5. All of the above are examples of what amounts, collectively, to usual steps of information gathering to make up a business case or conducting a financial appraisal. Together they form a ‘Business Case’. Admittedly all the information may not be contained in a single document. However they must exist in some physical form. If the steps were taken, they must have been recorded in writing at some stage to form an audit trail.

6. Council Members are obliged to take all relevant factors into account when making a decision (and the business merits of the transaction are a quite obvious relevant factor). Therefore it does not seem conceivable that some document(s), written or electronic, recording the transactions merits do not exist. If there are no such documents then the implication would seem to be that, either the Council gave no thought to business planning, so that Members came to their decision on 13.09.13 in an information vacuum, or alternatively that the Council did do some business planning but did not record it in audit trail.

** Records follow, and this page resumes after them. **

-- ==== Sys2Proof/Tests/Slice0.lean ====
section
/-!
SUPPORT. Tests of slice 0: what WellFormed refuses, every command's word written out from spec/opcode_table.json,
vectors of spec/95_test_vectors.md, and for each statement with hypotheses a named witness that they can be met.
-/

namespace Sys2Proof.Tests

open Sys2Proof.Machine Sys2Proof.Safety

/-! ## Ill-formed fields (WellFormed.lean) -/

/-- The fields are refused by `wellFormed`, and the decoder refuses them by this name. -/
def refusedAs (f : Fields) (c : Illegal) : Bool :=
  !f.wellFormed && decide (decodeFields f = .illegal c)

theorem test_wf_reserved_bits : refusedAs ⟨0x0, 0, 0, 0, 1⟩ .reservedBits = true := by decide
theorem test_wf_reserved_bit_18 : refusedAs ⟨0xB, 0, 0, 0, 0x40000⟩ .reservedBits = true := by decide
theorem test_wf_reserved_opcode : refusedAs ⟨0xC, 0, 0, 0, 0⟩ .illegalOpcode = true := by decide
theorem test_wf_cvt_source_code : refusedAs ⟨0x0, 0xA, 0, 0, 0⟩ .illegalRep = true := by decide
theorem test_wf_cvt_destination_code : refusedAs ⟨0x0, 0, 0xF, 0, 0⟩ .illegalRep = true := by decide
theorem test_wf_cvt_e : refusedAs ⟨0x0, 0, 0, 1, 0⟩ .reservedBits = true := by decide
theorem test_wf_rawrd_code : refusedAs ⟨0x1, 0xA, 0, 1, 0⟩ .illegalRep = true := by decide
theorem test_wf_rawrd_rb : refusedAs ⟨0x1, 0, 1, 0, 0⟩ .reservedBits = true := by decide
theorem test_wf_rawwr_code : refusedAs ⟨0x2, 0xA, 0, 0, 0⟩ .illegalRep = true := by decide
theorem test_wf_rawwr_rb : refusedAs ⟨0x2, 0, 1, 1, 0⟩ .reservedBits = true := by decide
theorem test_wf_get_code : refusedAs ⟨0x4, 0xA, 0, 0, 0⟩ .illegalRep = true := by decide
theorem test_wf_get_e : refusedAs ⟨0x4, 0, 0, 1, 0⟩ .reservedBits = true := by decide
theorem test_wf_get_rb : refusedAs ⟨0x4, 0, 8, 0, 0⟩ .reservedBits = true := by decide
theorem test_wf_set_code : refusedAs ⟨0x5, 0xF, 0, 0, 0⟩ .illegalRep = true := by decide
theorem test_wf_set_rb : refusedAs ⟨0x5, 0, 8, 0, 0⟩ .reservedBits = true := by decide
theorem test_wf_fixed_words :
    ([0x3, 0x6, 0x7, 0x8, 0x9, 0xA, 0xB] : List (BitVec 4)).all (fun o =>
      refusedAs ⟨o, 1, 0, 0, 0⟩ .reservedBits && refusedAs ⟨o, 0, 1, 0, 0⟩ .reservedBits
        && refusedAs ⟨o, 0, 0, 1, 0⟩ .reservedBits && (⟨o, 0, 0, 0, 0⟩ : Fields).wellFormed) = true := by
  decide

/-! ## The 167 words, from spec/opcode_table.json -/

/-- Every word of the list decodes to its command, as a word and as a row of the table, and is its encoding. -/
def decodesAll (l : List (Nat × Instr)) : Bool :=
  l.all fun p => decide (decode (BitVec.ofNat 32 p.1) = .command p.2) && decide (decodeTableWord 32 p.1 = some p.2)
    && decide (encode p.2 = BitVec.ofNat 32 p.1)

def wordsCvtU8 : List (Nat × Instr) :=
  [(0x00000000, .cvtU8U8), (0x00100000, .cvtU8U16), (0x00200000, .cvtU8U24), (0x00300000, .cvtU8U32),
   (0x00400000, .cvtU8I8), (0x00500000, .cvtU8I16), (0x00600000, .cvtU8I24), (0x00700000, .cvtU8I32),
   (0x00800000, .cvtU8F32), (0x00900000, .cvtU8F64)]

def wordsCvtU16 : List (Nat × Instr) :=
  [(0x01000000, .cvtU16U8), (0x01100000, .cvtU16U16), (0x01200000, .cvtU16U24),
   (0x01300000, .cvtU16U32), (0x01400000, .cvtU16I8), (0x01500000, .cvtU16I16),
   (0x01600000, .cvtU16I24), (0x01700000, .cvtU16I32), (0x01800000, .cvtU16F32),
   (0x01900000, .cvtU16F64)]

def wordsCvtU24 : List (Nat × Instr) :=
  [(0x02000000, .cvtU24U8), (0x02100000, .cvtU24U16), (0x02200000, .cvtU24U24),
   (0x02300000, .cvtU24U32), (0x02400000, .cvtU24I8), (0x02500000, .cvtU24I16),
   (0x02600000, .cvtU24I24), (0x02700000, .cvtU24I32), (0x02800000, .cvtU24F32),
   (0x02900000, .cvtU24F64)]

def wordsCvtU32 : List (Nat × Instr) :=
  [(0x03000000, .cvtU32U8), (0x03100000, .cvtU32U16), (0x03200000, .cvtU32U24),
   (0x03300000, .cvtU32U32), (0x03400000, .cvtU32I8), (0x03500000, .cvtU32I16),
   (0x03600000, .cvtU32I24), (0x03700000, .cvtU32I32), (0x03800000, .cvtU32F32),
   (0x03900000, .cvtU32F64)]

def wordsCvtI8 : List (Nat × Instr) :=
  [(0x04000000, .cvtI8U8), (0x04100000, .cvtI8U16), (0x04200000, .cvtI8U24), (0x04300000, .cvtI8U32),
   (0x04400000, .cvtI8I8), (0x04500000, .cvtI8I16), (0x04600000, .cvtI8I24), (0x04700000, .cvtI8I32),
   (0x04800000, .cvtI8F32), (0x04900000, .cvtI8F64)]

def wordsCvtI16 : List (Nat × Instr) :=
  [(0x05000000, .cvtI16U8), (0x05100000, .cvtI16U16), (0x05200000, .cvtI16U24),
   (0x05300000, .cvtI16U32), (0x05400000, .cvtI16I8), (0x05500000, .cvtI16I16),
   (0x05600000, .cvtI16I24), (0x05700000, .cvtI16I32), (0x05800000, .cvtI16F32),
   (0x05900000, .cvtI16F64)]

def wordsCvtI24 : List (Nat × Instr) :=
  [(0x06000000, .cvtI24U8), (0x06100000, .cvtI24U16), (0x06200000, .cvtI24U24),
   (0x06300000, .cvtI24U32), (0x06400000, .cvtI24I8), (0x06500000, .cvtI24I16),
   (0x06600000, .cvtI24I24), (0x06700000, .cvtI24I32), (0x06800000, .cvtI24F32),
   (0x06900000, .cvtI24F64)]

def wordsCvtI32 : List (Nat × Instr) :=
  [(0x07000000, .cvtI32U8), (0x07100000, .cvtI32U16), (0x07200000, .cvtI32U24),
   (0x07300000, .cvtI32U32), (0x07400000, .cvtI32I8), (0x07500000, .cvtI32I16),
   (0x07600000, .cvtI32I24), (0x07700000, .cvtI32I32), (0x07800000, .cvtI32F32),
   (0x07900000, .cvtI32F64)]

def wordsCvtF32 : List (Nat × Instr) :=
  [(0x08000000, .cvtF32U8), (0x08100000, .cvtF32U16), (0x08200000, .cvtF32U24),
   (0x08300000, .cvtF32U32), (0x08400000, .cvtF32I8), (0x08500000, .cvtF32I16),
   (0x08600000, .cvtF32I24), (0x08700000, .cvtF32I32), (0x08800000, .cvtF32F32),
   (0x08900000, .cvtF32F64)]

def wordsCvtF64 : List (Nat × Instr) :=
  [(0x09000000, .cvtF64U8), (0x09100000, .cvtF64U16), (0x09200000, .cvtF64U24),
   (0x09300000, .cvtF64U32), (0x09400000, .cvtF64I8), (0x09500000, .cvtF64I16),
   (0x09600000, .cvtF64I24), (0x09700000, .cvtF64I32), (0x09800000, .cvtF64F32),
   (0x09900000, .cvtF64F64)]

def wordsRawrd : List (Nat × Instr) :=
  [(0x10000000, .rawrdU8Le), (0x10080000, .rawrdU8Be), (0x11000000, .rawrdU16Le),
   (0x11080000, .rawrdU16Be), (0x12000000, .rawrdU24Le), (0x12080000, .rawrdU24Be),
   (0x13000000, .rawrdU32Le), (0x13080000, .rawrdU32Be), (0x14000000, .rawrdI8Le),
   (0x14080000, .rawrdI8Be), (0x15000000, .rawrdI16Le), (0x15080000, .rawrdI16Be),
   (0x16000000, .rawrdI24Le), (0x16080000, .rawrdI24Be), (0x17000000, .rawrdI32Le),
   (0x17080000, .rawrdI32Be), (0x18000000, .rawrdF32Le), (0x18080000, .rawrdF32Be),
   (0x19000000, .rawrdF64Le), (0x19080000, .rawrdF64Be)]

def wordsRawwr : List (Nat × Instr) :=
  [(0x20000000, .rawwrU8Le), (0x20080000, .rawwrU8Be), (0x21000000, .rawwrU16Le),
   (0x21080000, .rawwrU16Be), (0x22000000, .rawwrU24Le), (0x22080000, .rawwrU24Be),
   (0x23000000, .rawwrU32Le), (0x23080000, .rawwrU32Be), (0x24000000, .rawwrI8Le),
   (0x24080000, .rawwrI8Be), (0x25000000, .rawwrI16Le), (0x25080000, .rawwrI16Be),
   (0x26000000, .rawwrI24Le), (0x26080000, .rawwrI24Be), (0x27000000, .rawwrI32Le),
   (0x27080000, .rawwrI32Be), (0x28000000, .rawwrF32Le), (0x28080000, .rawwrF32Be),
   (0x29000000, .rawwrF64Le), (0x29080000, .rawwrF64Be)]

def wordsFixed : List (Nat × Instr) :=
  [(0x30000000, .acquire), (0x60000000, .commit), (0x70000000, .area), (0x80000000, .configure),
   (0x90000000, .invStart), (0xA0000000, .invEnd), (0xB0000000, .rdreg)]
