-- ==== Sys2Proof/Safety.lean ====
section
/-! DEFINITION. Sys2Proof/Safety.lean: what counts as a sound state of the machine, and the vocabulary of the statements:
the invariants of `10_state.md` rules R34, R37 and R42, runs of commands, and what a configuration leaves. -/

namespace Sys2Proof.Machine

/-! ## Invariants -/

/-- The configuration is consistent (`10_state.md` R27, R29, R42): `CFG_VALID = PARAMS_VALID and SR_VALID`; what the valid
bits vouch for is valid; and the step rates are those of the active parameters and sample rate. -/
structure ConfigInv (a : Active) : Prop where
  cfgValid_eq : a.cfgValid = (a.paramsValid && a.srValid)
  params_valid : a.paramsValid = true → validate a.params = none
  sr_valid : a.srValid = true → sampleRateOk a.sr = true
  steps_eq : a.cfgValid = true → stepRates a.sr a.params = some a.steps

/-- The envelope invariants of `10_state.md` R34. -/
structure EnvInv (a : Active) (e : Env) : Prop where
  idle_amp : e.stage = .idle → e.amp = posZero32
  active_configured : e.stage ≠ .idle → a.cfgValid = true
  idx_le : a.cfgValid = true → ∀ g, (e.segs.get g).idx ≤ a.params.resolution - 1
  elapsed_lt : a.cfgValid = true → ∀ g, (e.segs.get g).elapsed < a.steps.get g

/-- The cursor of ring slot `j`. -/
def cursor (g : Grain) (j : Nat) : Nat :=
  g.cur.getD j 0

/-- The active cursors, oldest first (`10_state.md` R36). -/
def activeCursors (cap : Nat) (g : Grain) : List Nat :=
  (activeSlots cap g).map (cursor g)

/-- The ring invariants of `10_state.md` R36 and R37. `oldest_first` and `in_source` are R37's; `started` (between two
commands no active cursor stands at 0, since the tick that pushes a cursor also advances it) is what makes them
inductive, and is the model's own inference from `42_grain.md` R163. -/
structure RingInv (p : Config.Params) (g : Grain) : Prop where
  len_le : g.len ≤ p.lmax
  slots : g.cur.length = p.cap
  cur_le : ∀ c ∈ g.cur, c ≤ g.len
  head_lt : g.head < p.cap
  count_le : g.count ≤ p.cap
  tail_eq : g.tail = (g.head + g.count) % p.cap
  oldest_first : (activeCursors p.cap g).Pairwise (· > ·)
  in_source : ∀ c ∈ activeCursors p.cap g, c < g.len
  started : ∀ c ∈ activeCursors p.cap g, 1 ≤ c

/-- A sound state: the parameters within the bounds of `00_scope.md` R5, memory in canonical form, and the three
invariants. It holds at reset and every step keeps it. -/
structure Sound (s : State) : Prop where
  par : s.par.wellFormed = true
  ram : Memory.wf s.ram = true
  config : ConfigInv s.active
  env : EnvInv s.active s.env
  ring : RingInv s.par s.grain

/-- The tables in force are those of the active parameters: every entry `0..R` of a segment whose shape is built in
holds the value `40_config_tables.md` R111 and R112 give it, whatever `RAW` holds now. -/
def TablesBuilt (s : State) : Prop :=
  s.active.cfgValid = true → ∀ g i, i ≤ s.active.params.resolution → s.active.params.selector g < 2 →
    s.tab g i = tableEntry s.active.params (fun _ _ => 0) s.active.steps g i

/-! ## Runs -/

/-- Commands one after another, stopping at the first that gives no next state. -/
def execAll : List Instr → State → Host.Outcome State Fault Refusal
  | [], s => .next s
  | i :: is, s =>
    match exec i s with
    | .next t => execAll is t
    | .fault r => .fault r
    | .refused r => .refused r

/-- `k` steps of the machine. -/
def runSteps (k : Nat) (s : State) : Host.Outcome State Fault Refusal :=
  Sys2Proof.core.run k s

/-- The host does `x` on a core with nothing else pending. -/
def hostDo (x : HostInput) (s : State) : Host.Outcome State Fault Refusal :=
  step { s with pending := [x] }

/-- `n` times from buffer index `i` on: `VOICE_TICK`, then a host write of `VOICE_OUT` to `BUF[i]` (`43_voice.md` R182). -/
def fillByHand : Nat → Nat → State → Host.Outcome State Fault Refusal
  | 0, _, s => .next s
  | n + 1, i, s =>
    match hostDo (HostProgram.cmd .voiceTick) s with
    | .next u =>
      match hostDo (HostProgram.wr (.ram .buf i) u.results.voice) u with
      | .next v => fillByHand n (i + 1) v
      | .fault r => .fault r
      | .refused r => .refused r
    | .fault r => .fault r
    | .refused r => .refused r

/-- `n` times from buffer index `i` on: `ENV_TICK`, then a host write to `BUF[i]` of the word that stood there times
`ENV_OUT`, or of `+0.0` when the stage before the tick was Idle (`41_envelope.md` R139). -/
def applyByHand : Nat → Nat → State → Host.Outcome State Fault Refusal
  | 0, _, s => .next s
  | n + 1, i, s =>
    match hostDo (HostProgram.cmd .envTick) s with
    | .next u =>
      match hostDo (HostProgram.wr (.ram .buf i)
          (if s.env.stage = .idle then posZero32 else mul32 (s.buf i) u.results.env)) u with
      | .next v => applyByHand n (i + 1) v
      | .fault r => .fault r
      | .refused r => .refused r
    | .fault r => .fault r
    | .refused r => .refused r

/-- `env_next()` as the literal loop of `41_envelope.md` R134, with at most `fuel` passes of its body; `none` if it
would run on. -/
def envLoop (tab : Segment → Nat → Word) (a : Active) : Nat → Env → Option (Word × Env)
  | 0, _ => none
  | fuel + 1, e =>
    match e.stage with
    | .idle => some (posZero32, e)
    | .attack =>
      if ge32 e.amp a.params.maxamp then
        envLoop tab a fuel (segEnter tab a .decay { e with amp := a.params.maxamp, stage := .decay })
      else some ((segStep tab a .attack e).amp, segStep tab a .attack e)
    | .decay =>
      if le32 e.amp a.params.sustain then
        envLoop tab a fuel { e with amp := a.params.sustain, stage := .sustain }
      else some ((segStep tab a .decay e).amp, segStep tab a .decay e)
    | .sustain => some (a.params.sustain, { e with amp := a.params.sustain })
    | .release =>
      if le32 (segStep tab a .release e).amp posZero32 then
        some (posZero32, { segStep tab a .release e with amp := posZero32, stage := .idle })
      else some ((segStep tab a .release e).amp, segStep tab a .release e)

/-! ## Numbers -/

/-- The number a pattern of a binary format stands for, in units of the format's least subnormal, read from its sign,
exponent and fraction fields (`00_scope.md` R8): fraction `m` with exponent field 0 is `m` units, with exponent field
`e > 0` it is `(2^fracBits + m) · 2^(e−1)` units. By the same formula an infinity is one binade above every finite
number; of a NaN it says nothing. -/
def fieldsValue (expBits fracBits w : Nat) : Int :=
  let e := w / 2 ^ fracBits % 2 ^ expBits
  let m := w % 2 ^ fracBits
  let u := if e = 0 then m else (2 ^ fracBits + m) * 2 ^ (e - 1)
  if w / 2 ^ (expBits + fracBits) = 1 then -(u : Int) else u

/-- The number an `f32` stands for, in units of `2^−149` (`00_scope.md` R8). -/
def value32 (a : Word) : Int :=
  fieldsValue 8 23 a.toNat

/-- The number an `f64` stands for, in units of `2^−1074` (`00_scope.md` R8). -/
def value64 (a : DWord) : Int :=
  fieldsValue 11 52 a.toNat

/-- The `f32` zero a product or quotient of `a` and `b` is when it is a zero: negative when the signs differ. -/
def signedZero32 (a b : Word) : Word :=
  if a.toNat / 2 ^ 31 = b.toNat / 2 ^ 31 then 0x00000000#32 else 0x80000000#32

/-- The `f64` zero a product or quotient of `a` and `b` is when it is a zero: negative when the signs differ. -/
def signedZero64 (a b : DWord) : DWord :=
  if a.toNat / 2 ^ 63 = b.toNat / 2 ^ 63 then 0x0000000000000000#64 else 0x8000000000000000#64

/-- `r` is the `f32` nearest the number `n / d`, counted in units of `2^−149`, ties to even (`00_scope.md` R9; log 7): no
number of the format is nearer, and where another one is as near, `r` is the one with an even last bit. An infinity
takes part as the number one binade above the finite ones, `2^128`, which is where IEEE 754 puts the overflow. -/
def Nearest32 (n : Int) (d : Nat) (r : Word) : Prop :=
  r.toNat % 2 ^ 31 ≤ 0x7F800000 ∧
  ∀ w : Word, w.toNat % 2 ^ 31 ≤ 0x7F800000 →
    (n - value32 r * d).natAbs ≤ (n - value32 w * d).natAbs ∧
    ((n - value32 r * d).natAbs = (n - value32 w * d).natAbs → value32 w = value32 r ∨ r.toNat % 2 = 0)

/-- `r` is the `f64` nearest the number `n / d`, counted in units of `2^−1074`, ties to even (`00_scope.md` R9; log 7), an
infinity taking part as `2^1024`. -/
def Nearest64 (n : Int) (d : Nat) (r : DWord) : Prop :=
  r.toNat % 2 ^ 63 ≤ 0x7FF0000000000000 ∧
  ∀ w : DWord, w.toNat % 2 ^ 63 ≤ 0x7FF0000000000000 →
    (n - value64 r * d).natAbs ≤ (n - value64 w * d).natAbs ∧
    ((n - value64 r * d).natAbs = (n - value64 w * d).natAbs → value64 w = value64 r ∨ r.toNat % 2 = 0)

/-! ## What a command leaves -/

/-- A rejected transaction: `t` is `s` with `ERR` set, `ERRCODE` the code, response `ERROR`, and nothing else changed
(`60_exceptions.md` R202). -/
def RejectedAs (c : ErrCode) (s t : State) : Prop :=
  t = { s with error := ⟨true, c⟩, response := some ⟨false, 0⟩ }

/-- The word at bus address `a` as a read would return it: what was written there, else the address's free value. -/
def wordAt (s : State) (a : Nat) : Word :=
  (Memory.read s.ram a).getD (Config.powerOnWord s.era a)

/-- `a` is the address of an entry `0..R` of some table. -/
def IsTableAddr (res a : Nat) : Prop :=
  ∃ g i, i ≤ res ∧ a = ramAddr (.tab g) i

/-- `a` is the address of a word of `BUF[start .. start+n−1]`. -/
def IsBufAddr (start n a : Nat) : Prop :=
  ∃ i, start ≤ i ∧ i < start + n ∧ a = ramAddr .buf i

/-- `t` is `s` with parameters `p`, sample rate `sr` and step rates `steps` in force: all three tables rebuilt from the
shapes, the valid bits set, the envelope reset, response `OKAY`, every other word of memory and every other
register as it was (`40_config_tables.md` R112, R114, R115). -/
structure Configured (p : ParamSet) (sr : DWord) (steps : PerSeg Nat) (s t : State) : Prop where
  tables : ∀ g i, i ≤ p.resolution →
    t.tab g i = div32
      (match p.selector g with
        | 0 => div32 (nat32 i) (nat32 p.resolution)
        | 1 => neg32 (div32 (nat32 i) (nat32 p.resolution))
        | _ => s.raw g i)
      (nat32 (steps.get g))
  otherWords : ∀ a, ¬ IsTableAddr p.resolution a → wordAt t a = wordAt s a
  otherState : ∃ m, t = { s with
    ram := m
    active := { params := p, sr := sr, steps := steps, paramsValid := true, srValid := true, cfgValid := true }
    env := { stage := .idle, amp := 0, segs := ⟨⟨0, 0, 0⟩, ⟨0, 0, 0⟩, ⟨0, 0, 0⟩⟩, relStart := 0 }
    response := some ⟨true, 0⟩ }

/-- What a command that commits the parameter set `cand s` does (`40_config_tables.md` R113, R114; R117 where `guarded`, for
which a parameter set must be active): a rejection leaves only `ERR` and `ERRCODE`; without a sample rate the set
is stored and the envelope reset; with one the whole configuration is installed. -/
structure CommitSpec (i : Instr) (guarded : Bool) (cand : State → ParamSet) : Prop where
  noConfig : ∀ s, guarded = true → s.active.paramsValid = false →
    ∃ t, exec i s = .next t ∧ RejectedAs .eNocfg s t
  invalid : ∀ s c, (guarded = true → s.active.paramsValid = true) → validate (cand s) = some c →
    ∃ t, exec i s = .next t ∧ RejectedAs c s t
  overflow : ∀ s, (guarded = true → s.active.paramsValid = true) → validate (cand s) = none →
    s.active.srValid = true → stepRates s.active.sr (cand s) = none →
    ∃ t, exec i s = .next t ∧ RejectedAs .eStep s t
  stored : ∀ s, (guarded = true → s.active.paramsValid = true) → validate (cand s) = none →
    s.active.srValid = false →
    exec i s = .next { s with
      active := { s.active with params := cand s, paramsValid := true }
      env := { stage := .idle, amp := 0, segs := ⟨⟨0, 0, 0⟩, ⟨0, 0, 0⟩, ⟨0, 0, 0⟩⟩, relStart := 0 }
      response := some ⟨true, 0⟩ }
  installed : ∀ s steps, (guarded = true → s.active.paramsValid = true) → validate (cand s) = none →
    s.active.srValid = true → stepRates s.active.sr (cand s) = some steps →
    ∃ t, exec i s = .next t ∧ Configured (cand s) s.active.sr steps s t

/-- Two states the sample path cannot tell apart: they differ at most in the staging registers, in `RAW`, in the
error registers and in the latest response (`20_memory.md` R73). -/
structure SameToSamplePath (s t : State) : Prop where
  words : ∀ r i, (∀ g, r ≠ Region.raw g) → s.ramWord r i = t.ramWord r i
  rest : ∃ m, t = { s with ram := m, staging := t.staging, error := t.error, response := t.response }

/-- The commands of the sample path (`20_memory.md` R73). -/
def samplePath : List Instr :=
  [.envTick, .grTick, .voiceTick, .envApply, .voiceFill, .noteOn, .noteOff]

end Sys2Proof.Machine
end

If your answer remains the same (that no Business Case or Financial Appraisal exists) then that begs the question whether the Council have adhered to a fully thought out decision making process. It may well be a sound decision, but the documents need to be there to evidence it.

Bearing the above in mind I think it is reasonable for me to politely repeat the request anew and enquire if the Council’s answer to the enquiry remains the same. If it does not, I would ask the Council to disclose the existence of any written records, or physical evidence, the Council has that record the business case and financial merits of the transaction and provide copies of them to the extent that the law requires the Council do to so. If documents as I have described them exist, but the Council has reasons under the FOIA for withholding them, please kindly quote the reasons.

If the Council wishes to withhold a document it may that the reason is one of confidentiality. If the Council quote that reason please kindly clarify why the document concerned would remain confidential now that the JC has been formed, and the JVC’s ownership of the land is complete. My thought here is that there might be good reason for a document to remain confidential before the JVC was formed (say, whilst the JVC were negotiating a price with Prologis). However, it does not necessarily follow that the document concerned would need to remain confidential once the transaction is safely complete (as it now is).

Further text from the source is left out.